United States Intellectual Property

Last week the U.S. Court of Appeals for the Federal Circuit issued an opinion in In re Brian David McFadden, No. 24-2107 (Sept. 5, 2025), reversing-in-part and vacating-in-part a pair of Patent Trial and Appeal Board rulings rejecting McFadden's social-network "information exchange" application.

Inventor McFadden filed a patent application directed at optimally routing content between producers and consumers on a social network. The examiner rejected claims 10-18 as (1) unpatentable subject matter under § 101 because the invention was directed to "software per se" lacking any structural limitations, and therefore outside the four statutory categories of permissible subject matter and (2) indefinite under § 112(b) because they contained mixed apparatus/method claims.
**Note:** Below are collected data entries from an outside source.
-- ==== Sys2Proof/Laws/State.lean ====
section
/-! SUPPORT. One law for each field that an update of the state leaves, and the read after the write of each table. -/
namespace Sys2Proof.Machine
set_option linter.all false

/-! ### `setCore` -/

@[simp] theorem getCore_setCore (s : State) (k j : Nat) (x : Core) : getCore (setCore s k x) j = if j = k then x else getCore s j := by
  simp [getCore, setCore]
@[simp] theorem getPhys_setCore (s : State) (k j : Nat) (x : Core) : getPhys (setCore s k x) j = getPhys s j := rfl
@[simp] theorem getCourse_setCore (s : State) (k j : Nat) (x : Core) : getCourse (setCore s k x) j = getCourse s j := rfl
@[simp] theorem getSlice_setCore (s : State) (k j : Nat) (x : Core) : getSlice (setCore s k x) j = getSlice s j := rfl
@[simp] theorem getMc_setCore (s : State) (k j : Nat) (x : Core) : getMc (setCore s k x) j = getMc s j := rfl
@[simp] theorem getRp_setCore (s : State) (k j : Nat) (x : Core) : getRp (setCore s k x) j = getRp s j := rfl
@[simp] theorem getCtx_setCore (s : State) (k j : Nat) (x : Core) : getCtx (setCore s k x) j = getCtx s j := rfl
@[simp] theorem getChan_setCore (s : State) (k j : Nat) (x : Core) : getChan (setCore s k x) j = getChan s j := rfl
@[simp] theorem getDom_setCore (s : State) (k j : Nat) (x : Core) : getDom (setCore s k x) j = getDom s j := rfl
@[simp] theorem getBud_setCore (s : State) (k j : Nat) (x : Core) : getBud (setCore s k x) j = getBud s j := rfl
@[simp] theorem getSrc_setCore (s : State) (k j : Nat) (x : Core) : getSrc (setCore s k x) j = getSrc s j := rfl
@[simp] theorem getHub_setCore (s : State) (k j : Nat) (x : Core) : getHub (setCore s k x) j = getHub s j := rfl
@[simp] theorem getAgent_setCore (s : State) (k j : Nat) (x : Core) : getAgent (setCore s k x) j = getAgent s j := rfl
@[simp] theorem getArb_setCore (s : State) (k j : Nat) (x : Core) : getArb (setCore s k x) j = getArb s j := rfl
@[simp] theorem setCore_pending (s : State) (k : Nat) (x : Core) : (setCore s k x).pending = s.pending := rfl
@[simp] theorem setCore_mem (s : State) (k : Nat) (x : Core) : (setCore s k x).mem = s.mem := rfl
@[simp] theorem setCore_memPoison (s : State) (k : Nat) (x : Core) : (setCore s k x).memPoison = s.memPoison := rfl
@[simp] theorem setCore_dramTop (s : State) (k : Nat) (x : Core) : (setCore s k x).dramTop = s.dramTop := rfl
@[simp] theorem setCore_net (s : State) (k : Nat) (x : Core) : (setCore s k x).net = s.net := rfl
@[simp] theorem setCore_memNet (s : State) (k : Nat) (x : Core) : (setCore s k x).memNet = s.memNet := rfl
@[simp] theorem setCore_memAns (s : State) (k : Nat) (x : Core) : (setCore s k x).memAns = s.memAns := rfl
@[simp] theorem setCore_ctlNet (s : State) (k : Nat) (x : Core) : (setCore s k x).ctlNet = s.ctlNet := rfl
@[simp] theorem setCore_outNet (s : State) (k : Nat) (x : Core) : (setCore s k x).outNet = s.outNet := rfl
@[simp] theorem setCore_invNet (s : State) (k : Nat) (x : Core) : (setCore s k x).invNet = s.invNet := rfl
@[simp] theorem setCore_jrn (s : State) (k : Nat) (x : Core) : (setCore s k x).jrn = s.jrn := rfl
@[simp] theorem setCore_led (s : State) (k : Nat) (x : Core) : (setCore s k x).led = s.led := rfl
@[simp] theorem setCore_plumb (s : State) (k : Nat) (x : Core) : (setCore s k x).plumb = s.plumb := rfl
@[simp] theorem setCore_ks (s : State) (k : Nat) (x : Core) : (setCore s k x).ks = s.ks := rfl
@[simp] theorem setCore_pins (s : State) (k : Nat) (x : Core) : (setCore s k x).pins = s.pins := rfl
@[simp] theorem setCore_gstat (s : State) (k : Nat) (x : Core) : (setCore s k x).gstat = s.gstat := rfl
@[simp] theorem setCore_hubSt (s : State) (k : Nat) (x : Core) : (setCore s k x).hubSt = s.hubSt := rfl
@[simp] theorem setCore_votes (s : State) (k : Nat) (x : Core) : (setCore s k x).votes = s.votes := rfl
@[simp] theorem setCore_banks (s : State) (k : Nat) (x : Core) : (setCore s k x).banks = s.banks := rfl
@[simp] theorem memRead_setCore (s : State) (k a : Nat) (x : Core) : memRead (setCore s k x) a = memRead s a := rfl
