theorem l2Drop_kept {q : List Instr} {s : State} {c : Nat} {l : LineNo} (hk : Kept q s) : Kept q (l2Drop s c l) := by
  unfold l2Drop
  repeat' first
    | (with_reducible assumption)
    | (intro x; refine kept_cut (q := q) (s := x) ?_ (fun _ => ?_) <;> [unfold x; clear_value x])
    | lift_lets
    | (with_reducible refine clearResv_kept ?_)
    | (with_reducible refine dropL1d_kept ?_)
    | (with_reducible refine setL2_kept ?_)
    | split

theorem setL3_kept {q : List Instr} {s : State} {c : Nat} {k : Nat} {v : L3Line} (hk : Kept q s) : Kept q (setL3 s c k v) := by
  unfold setL3
  repeat' first
    | (with_reducible assumption)
    | (with_reducible refine modSlice_kept ?_)

theorem setDir_kept {q : List Instr} {s : State} {h : Nat} {k : Nat} {v : DirEnt} (hk : Kept q s) : Kept q (setDir s h k v) := by
  unfold setDir
  repeat' first
    | (with_reducible assumption)
    | (with_reducible refine modSlice_kept ?_)

theorem dirFree_kept {q : List Instr} {s : State} {h : Nat} {l : LineNo} (hk : Kept q s) : Kept q (dirFree s h l) := by
  unfold dirFree
  repeat' first
    | (with_reducible assumption)
    | (with_reducible refine modSlice_kept ?_)
    | split

theorem engServed_kept {q : List Instr} {s : State} {a : Nat} (hk : Kept q s) : Kept q (engServed s a) := by
  unfold engServed
  repeat' first
    | (with_reducible assumption)
    | simp only [↓kept_mk_eq]

theorem cohRead_kept' {q : List Instr} {s : State} {l : LineNo} {a : Nat} (hk : Kept q s) : Kept q (cohRead s l a).2 := by
  unfold cohRead
  repeat' first
    | (with_reducible assumption)
    | (intro x; refine kept_cut (q := q) (s := x) ?_ (fun _ => ?_) <;> [unfold x; clear_value x])
    | (intro x; subst x)
    | lift_lets
    | (with_reducible refine memSetLine_kept ?_)
    | (with_reducible refine setL2_kept ?_)
    | (with_reducible refine setDir_kept ?_)
    | (with_reducible refine engServed_kept ?_)
    | (with_reducible refine kept_ite (fun _ => ?_) (fun _ => ?_))
    | simp only [↓kept_mk_eq]
    | split
theorem cohRead_kept {q : List Instr} {s : State} {l : LineNo} {a : Nat} {sR : State} {rR0} (hk : Kept q s) (e : cohRead s l a = (rR0, sR)) : Kept q sR := by
  have := cohRead_kept' (q := q) (s := s) (l := l) (a := a) hk
  rw [e] at this
  exact this

theorem homeSet_kept {q : List Instr} {s : State} {l : LineNo} {v : LineData} (hk : Kept q s) : Kept q (homeSet s l v) := by
  unfold homeSet
  repeat' first
    | (with_reducible assumption)
    | (with_reducible refine memSetLine_kept ?_)
    | (with_reducible refine setL3_kept ?_)
    | split

theorem cohWrite_kept {q : List Instr} {s : State} {l : LineNo} {d : LineData} {mask : BitVec 64} {a : Nat} (hk : Kept q s) : Kept q (cohWrite s l d mask a) := by
  unfold cohWrite
  try generalize (List.range 32) = r32
  repeat' first
    | (with_reducible assumption)
    | (intro x; refine kept_cut (q := q) (s := x) ?_ (fun _ => ?_) <;> [unfold x; clear_value x])
    | (intro x; subst x)
    | intro _
    | lift_lets
    | (with_reducible refine clearHomeResv_kept ?_)
    | (with_reducible refine l2Drop_kept ?_)
    | (with_reducible refine dirFree_kept ?_)
    | (with_reducible refine engServed_kept ?_)
    | (with_reducible refine homeSet_kept ?_)
    | (with_reducible refine kept_foldl ?_ ?_)
    | simp only [↓kept_mk_eq]
    | split

/-! ### `Machine/HubOps.lean` -/

theorem hubChoose_kept {q : List Instr} {s : State} {n : Nat} (hk : Kept q s) : Kept q (hubChoose s n) := by
  unfold hubChoose
  repeat' first
    | (with_reducible assumption)
    | lift_lets
    | (with_reducible refine modHub_kept ?_)
    | (with_reducible refine stamped_kept ?_)
    | (with_reducible refine kept_ite (fun _ => ?_) (fun _ => ?_))
    | split

theorem hubEval_kept {q : List Instr} {s : State} {n : Nat} (hk : Kept q s) : Kept q (hubEval s n) := by
  unfold hubEval
  repeat' first
    | (with_reducible assumption)
    | lift_lets
    | (with_reducible refine modHub_kept ?_)
    | (with_reducible refine hubChoose_kept ?_)

theorem hubEvalSrc_kept {q : List Instr} {s : State} {id : Nat} (hk : Kept q s) : Kept q (hubEvalSrc s id) := by
  unfold hubEvalSrc
  repeat' first
    | (with_reducible assumption)
    | (with_reducible refine hubEval_kept ?_)
    | split

theorem setPend_kept {q : List Instr} {s : State} {id : Nat} (hk : Kept q s) : Kept q (setPend s id) := by
  unfold setPend
  repeat' first
    | (with_reducible assumption)
    | lift_lets
    | (with_reducible refine modSrc_kept ?_)
    | (with_reducible refine hubEvalSrc_kept ?_)
    | (with_reducible refine kept_ite (fun _ => ?_) (fun _ => ?_))

theorem pmBump_kept {q : List Instr} {s : State} {n : Nat} {i : Nat} {k : Nat} (hk : Kept q s) : Kept q (pmBump s n i k) := by
  unfold pmBump
  repeat' first
    | (with_reducible assumption)
    | (intro (x : Core); clear_value x)
    | lift_lets
    | (with_reducible refine setCore_kept ?_)
    | (with_reducible refine setPend_kept ?_)
    | (with_reducible refine kept_ite (fun _ => ?_) (fun _ => ?_))
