theorem deliver_kept {q : List Instr} {s : State} {n : Nat} {o : Offer} (hk : Kept q s) : Kept q (deliver s n o) := by
  unfold deliver
  repeat' first
    | (with_reducible assumption)
    | (intro x; refine kept_cut (q := q) (s := x) ?_ (fun _ => ?_) <;> [unfold x; clear_value x])
    | (intro (x : Core); clear_value x)
    | lift_lets
    | (with_reducible refine setCore_kept ?_)
    | (with_reducible refine received_kept ?_)
    | (with_reducible refine coreEv_kept ?_)
    | (with_reducible refine answer_kept ?_)
    | (with_reducible refine wakeCore_kept ?_)
    | (with_reducible refine kept_ite (fun _ => ?_) (fun _ => ?_))
    | simp only [↓kept_mk_eq]
    | split

theorem takeOver_kept {q : List Instr} {s : State} {n : Nat} {o : Offer} {o1 : Offer} {pre : Core} (hk : Kept q s) : Kept q (takeOver s n o o1 pre) := by
  unfold takeOver
  repeat' first
    | (with_reducible assumption)
    | (intro x; refine kept_cut (q := q) (s := x) ?_ (fun _ => ?_) <;> [unfold x; clear_value x])
    | lift_lets
    | (with_reducible refine setCore_kept ?_)
    | (with_reducible refine coreEv_kept ?_)
    | (with_reducible refine answer_kept ?_)
    | (with_reducible refine acceptOffer_kept ?_)
    | (with_reducible refine beginInterrupt_kept ?_)
    | (with_reducible refine kept_ite (fun _ => ?_) (fun _ => ?_))

theorem classP_kept {q : List Instr} {s : State} {n : Nat} (hk : Kept q s) : Kept q (classP s n) := by
  unfold classP
  repeat' first
    | (with_reducible assumption)
    | (intro (x : Core); clear_value x)
    | lift_lets
    | (with_reducible refine turnAway_kept ?_)
    | (with_reducible refine acceptOffer_kept ?_)
    | (with_reducible refine beginInterrupt_kept ?_)
    | (with_reducible refine takeOver_kept ?_)
    | (with_reducible refine kept_ite (fun _ => ?_) (fun _ => ?_))
    | split

theorem classF_kept {q : List Instr} {s : State} {n : Nat} (hk : Kept q s) : Kept q (classF s n) := by
  unfold classF
  repeat' first
    | (with_reducible assumption)
    | (intro (x : Core); clear_value x)
    | (intro x; subst x)
    | lift_lets
    | (with_reducible refine setCore_kept ?_)
    | (with_reducible refine modCore_kept ?_)
    | (with_reducible refine coreEv_kept ?_)
    | (with_reducible refine l1iFill_kept ?_)
    | (with_reducible refine answer_kept ?_)
    | (with_reducible refine entryCommit_kept ?_)
    | (with_reducible refine turnAway_kept ?_)
    | (with_reducible refine acceptOffer_kept ?_)
    | (with_reducible refine beginInterrupt_kept ?_)
    | (with_reducible refine kept_ite (fun _ => ?_) (fun _ => ?_))
    | simp only [↓kept_mk_eq]
    | split

theorem sevDrop_kept {q : List Instr} {s : State} {t : Nat} (hk : Kept q s) : Kept q (sevDrop s t) := by
  unfold sevDrop
  repeat' first
    | (with_reducible assumption)
    | (with_reducible refine modDom_kept ?_)

theorem eventTake_kept {q : List Instr} {s : State} {n : Nat} {ep : BitVec 8} {sender : Tdid} (hk : Kept q s) : Kept q (eventTake s n ep sender) := by
  unfold eventTake
  repeat' first
    | (with_reducible assumption)
    | lift_lets
    | (with_reducible refine received_kept ?_)
    | simp only [↓kept_mk_eq]
    | split

theorem event_kept {q : List Instr} {s : State} {n : Nat} {ep : BitVec 8} {sender : Tdid} (hk : Kept q s) : Kept q (event s n ep sender) := by
  unfold event
  have h : Kept q (eventTake s n ep sender) := eventTake_kept hk
  generalize eventTake s n ep sender = s1 at h ⊢
  dsimp only
  refine kept_ite (fun _ => sevDrop_kept h) (fun _ => ?_)
  refine kept_ite (fun _ => sevDrop_kept (staleRecord_kept h)) (fun _ => ?_)
  refine kept_ite (fun _ => setCore_kept h) (fun _ => ?_)
  generalize (getCore s1 n).run = r
  cases r <;> first | exact wakeCore_kept h | exact setCore_kept h

theorem paceTick_kept {q : List Instr} {s : State} {n : Nat} (hk : Kept q s) : Kept q (paceTick s n) := by
  unfold paceTick
  repeat' first
    | (with_reducible assumption)
    | (intro (x : Nat); clear_value x)
    | (intro (x : Core); clear_value x)
    | (intro x; subst x)
    | lift_lets
    | (with_reducible refine setCore_kept ?_)
    | (with_reducible refine jrn_kept ?_)
    | (with_reducible refine kept_ite (fun _ => ?_) (fun _ => ?_))

theorem blkCheck_kept' {q : List Instr} {n : Nat} {b : Blk} {r5 r6 : Bool} {k6 : Kind} {g5 g6 : Nat} {f i : Nat} {p5 p6 : List Part} {s : State}
    (hk : Kept q s) : Kept q (blkCheck n b r5 r6 k6 g5 g6 f i p5 p6 s).2 := by
  induction f generalizing s i p5 p6 with
  | zero => exact hk
  | succ f ih =>
    unfold blkCheck
    lift_lets
    intro c one
    have hone : ∀ u sg g k s, Kept q s → Kept q (one u sg g k s).2 := by
      intro u sg g k s h
      unfold one
      try dsimp only
      split
      · exact h
      · split
        · exact checkAcc_kept h (by assumption)
        · exact startWalk_kept (checkAcc_kept h (by assumption))
        · exact checkAcc_kept h (by assumption)
    clear_value one
    split
    · exact kept_eqP (hone _ _ _ _ _ hk) (by assumption)
    · exact kept_eqP (hone _ _ _ _ _ hk) (by assumption)
    · have h1 := kept_eqP (hone _ _ _ _ _ hk) (by assumption)
      split
      · exact kept_eqP (hone _ _ _ _ _ h1) (by assumption)
      · exact kept_eqP (hone _ _ _ _ _ h1) (by assumption)
      · exact ih (kept_eqP (hone _ _ _ _ _ h1) (by assumption))
theorem blkCheck_kept {q : List Instr} {n : Nat} {b : Blk} {r5 r6 : Bool} {k6 : Kind} {g5 g6 : Nat} {f i : Nat} {p5 p6 : List Part} {s : State}
    {sR : State} {rR0} (hk : Kept q s) (e : blkCheck n b r5 r6 k6 g5 g6 f i p5 p6 s = (rR0, sR)) : Kept q sR := kept_eqP (blkCheck_kept' hk) e

theorem blkFault_kept {q : List Instr} {s : State} {n : Nat} {code : Nat} {a : Nat} (hk : Kept q s) : Kept q (blkFault s n code a) := by
  unfold blkFault
  repeat' first
    | (with_reducible assumption)
    | lift_lets
    | (with_reducible refine modCore_kept ?_)
    | (with_reducible refine coreEv_kept ?_)

theorem blkCommit_kept {q : List Instr} {s : State} {n : Nat} {b : Blk} {done : Nat} {stop : Bool} {use5 : Bool} {use6 : Bool} {st : List SbEntry} {cost : Nat} (hk : Kept q s) : Kept q (blkCommit s n b done stop use5 use6 st cost) := by
  unfold blkCommit
  repeat' first
    | (with_reducible assumption)
    | (intro (x : Word64); clear_value x)
    | lift_lets
    | (with_reducible refine modCore_kept ?_)

theorem blkUse_kept {q : List Instr} {s : State} {n : Nat} {b : Blk} {ps : List Part} (hk : Kept q s) : Kept q (blkUse s n b ps) := by
  unfold blkUse
  repeat' first
    | (with_reducible assumption)
    | (with_reducible refine modCore_kept ?_)

theorem blkParts_kept' {q : List Instr} {s : State} {n : Nat} {b : Blk} (hk : Kept q s) : Kept q (blkParts s n b).2 := by
  unfold blkParts
  repeat' first
    | (with_reducible assumption)
    | (intro (x : Nat); clear_value x)
    | (intro (x : Core); clear_value x)
    | (intro x; subst x)
    | lift_lets
    | (with_reducible refine blkCheck_kept ?_ (by assumption))
    | simp only [↓kept_mk_eq]
    | split
theorem blkParts_kept {q : List Instr} {s : State} {n : Nat} {b : Blk} {sR : State} {rR0} (hk : Kept q s) (e : blkParts s n b = (rR0, sR)) : Kept q sR := by
  have := blkParts_kept' (q := q) (s := s) (n := n) (b := b) hk
  rw [e] at this
  exact this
The Board affirmed the examiner's rejection on both grounds. McFadden appealed.

The Federal Circuit reversed-in-part and vacated-in part. On the § 101 issue, the Court faulted the Board for halting its analysis at the "statutory category" step. Though the claims do not use the word "means," the panel found the use of the term "subsystem" invokes § 112(f) requiring construction as a means-plus-function element. Turning to the specification, the Court identified corresponding structure. including servers, CPUs, or mobile devices to satisfy the machine category. Because the Board misclassified the claims as structure-less "software per se," the § 101 rejection was vacated, and the case was remanded for consideration of whether the claims satisfy § 101 under the two-step Alice/Mayo framework.

On the § 112 issue, the Court held that the claims merely recite the system's capabilities, rather than user-performed method steps. Properly read, language such as "configured to" does not require performance of method steps but, rather, directs the claims to a system or apparatus "possessing the recited structure and capable of performing the recited functions." Accordingly, the Court reversed the Board's ruling on the indefiniteness rejection.